Christian Curriculum

A Texas school district removes and revises dozens of disputed books, including the Bible and an adaptation of Anne Frank

By Andy Rose and Elizabeth Wolfe, CNN

Officials at a school district near Fort Worth, Texas, have ordered school staff and librarians to temporarily remove books that have been challenged through the district’s official complaint process over the past school year, including the Bible and an illustrated adaptation of Anne Frank’s diary.

The Keller Independent School District Board of Trustees passed policies last week that set new standards for how books and other learning materials are chosen for schools, including subjecting books to a 30-day public review. days before they are purchased by libraries and removing the disputed material from the shelves. while they are under review.

“Right now, the Keller ISD administration is asking our staff and campus librarians to review books that were challenged in the past year to determine if they meet the requirements of the new policy,” said the school district in a statement after an email sent to principals about the policy was obtained by the Texas Tribune newspaper.

“All of the books included in Tuesday’s email have been included in the Keller ISD Book Challenge list within the past year. Books that meet the new guidelines will be returned to libraries as soon as it is confirmed that they comply with the new policy,” the statement read.

The Keller School District allows parents, employees, and district residents to file formal objections or challenges to books and instructional materials used in schools. A committee then reviews whether the materials are educationally appropriate and decides whether the materials will remain in schools, the district’s website says.

The group may also decide to limit the use of the material to particular grade levels or to students who obtain parental permission.

Books that have been challenged over the past year include some that explore LGBTQ experiences, such as George M. Johnson’s “All Boys Aren’t Blue,” which the committee decided to keep in high schools, and “Gender Queer” by Maia Kobabe, which has been removed from district campuses, according to the district’s website. Toni Morrison’s novel “The Bluest Eye” was also challenged and upheld by the committee.

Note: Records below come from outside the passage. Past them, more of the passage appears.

-- ==== Sys2Proof/Machine/Towpath.lean ====
section
/-! DEFINITION. The Towpath (03 R108 to R119, R522): frames in and out, the hardware answers, escalation, the mailbox
commands and the hard-reset break. -/

namespace Sys2Proof.Machine

/-! Frames in (R109, R111, R112, R119). -/

/-- Answer classes of a request class (03 Table 03-8). -/
def tpAnswers (req ans : Nat) : Bool :=
  (req == ans && (req == 1 || req == 2 || req == 8 || req == 9 || req == 0xA || req == 0xB || req == 0xC))
    || (req == 3 && (ans == 4 || ans == 5)) || (req == 6 && ans == 7)

/-- The line of a port has been idle for 1 ms: a tone that outlasted its reset has ended (R117). -/
def Chip.lineIdle (p : Port) (c : Chip) : Chip :=
  ({ c with rst := { c.rst with toneLeft := upd c.rst.toneLeft p fun _ => false } }).put (F.LNK_TP_STATUS_LINE_BUSY p) 0

/-- A valid frame has arrived (R113): it is counted, and the partner is seen. -/
def Hub.frameSeen (p : Port) (h : Hub) : Hub :=
  (h.onChip fun c => (((c.put (F.LNK_TP_STATUS_LINE_BUSY p) 0).inc (F.LNK_TP_RX p)).put (F.LNK_TP_STATUS_PARTNER_SEEN p) 1).modTp p fun t => { t with seenAt := c.now }).partnerHeard p

/-- A HELLO (R112, R113, 04 R122, 11 R341): a request is answered by hardware; the partner's identity and capabilities
are kept and feed the power role resolution. -/
def Hub.helloRx (p : Port) (hdr : Word) (payload : List Byte) (h : Hub) : Hub :=
  let h := h.onChip (Chip.helloTaken p payload)
  let h := h.when (!tpRsp hdr) fun h => h.onChip (Chip.sendAnswer p 1 (tpSeq hdr) (h.helloPayload p))
  h.roleResolution p

/-- A STATUS request is answered (R111, R112, Table 03-10). -/
def Hub.statusRx (p : Port) (hdr : Word) (h : Hub) : Hub :=
  let pl := h.statusPayload
  h.onChip (Chip.sendAnswer p 9 (tpSeq hdr) pl)

/-- A RESET_SOFT is answered (R115); SCOPE 0 and 1 abort the outstanding requests; SCOPE 1 also resets the Lockkeeper
domain where TP_REMOTE_LK is set, which sheds no load (01 R20). The copy of this answer is kept, so that a resend is not acted on
twice (R112). Marks: DEDUCED, log 32. -/
def Hub.softResetRx (p : Port) (hdr : Word) (payload : List Byte) (h : Hub) : Hub :=
  let scope := fieldAt payload 0 1
  let h := h.onChip fun c =>
    let c := c.when (scope == 0 || scope == 1) fun c => c.tpRestart p none
    (c.sendAnswer p 0xA (tpSeq hdr) (payload.take 1)).flag (F.LNK_INT_STATUS_TP_SOFT_RX p)
  h.when (scope == 1 && h.chip.on (F.LNK_CTL_TP_REMOTE_LK p)) fun h => h.onChip Chip.lockkeeperReset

The new library and educational materials policies were unanimously approved by the board on August 8th. The decision came as discussions about books and school library programs have become key issues across the country. An April analysis by PEN America, an advocacy organization for literature and free speech, found that 1,586 books were banned in 86 school districts in 26 states from July 31, 2021 through March 31, 2022. The Texas led the country with the most book bans at 713, according to the analysis, followed by Pennsylvania and Florida.

“We are very pleased that our new, unawakened school board has made these changes,” a speaker said during the public comment portion of the August 8 Keller school board meeting. “This is just the beginning, I hope.”

Wednesday is the first day back to school for the district.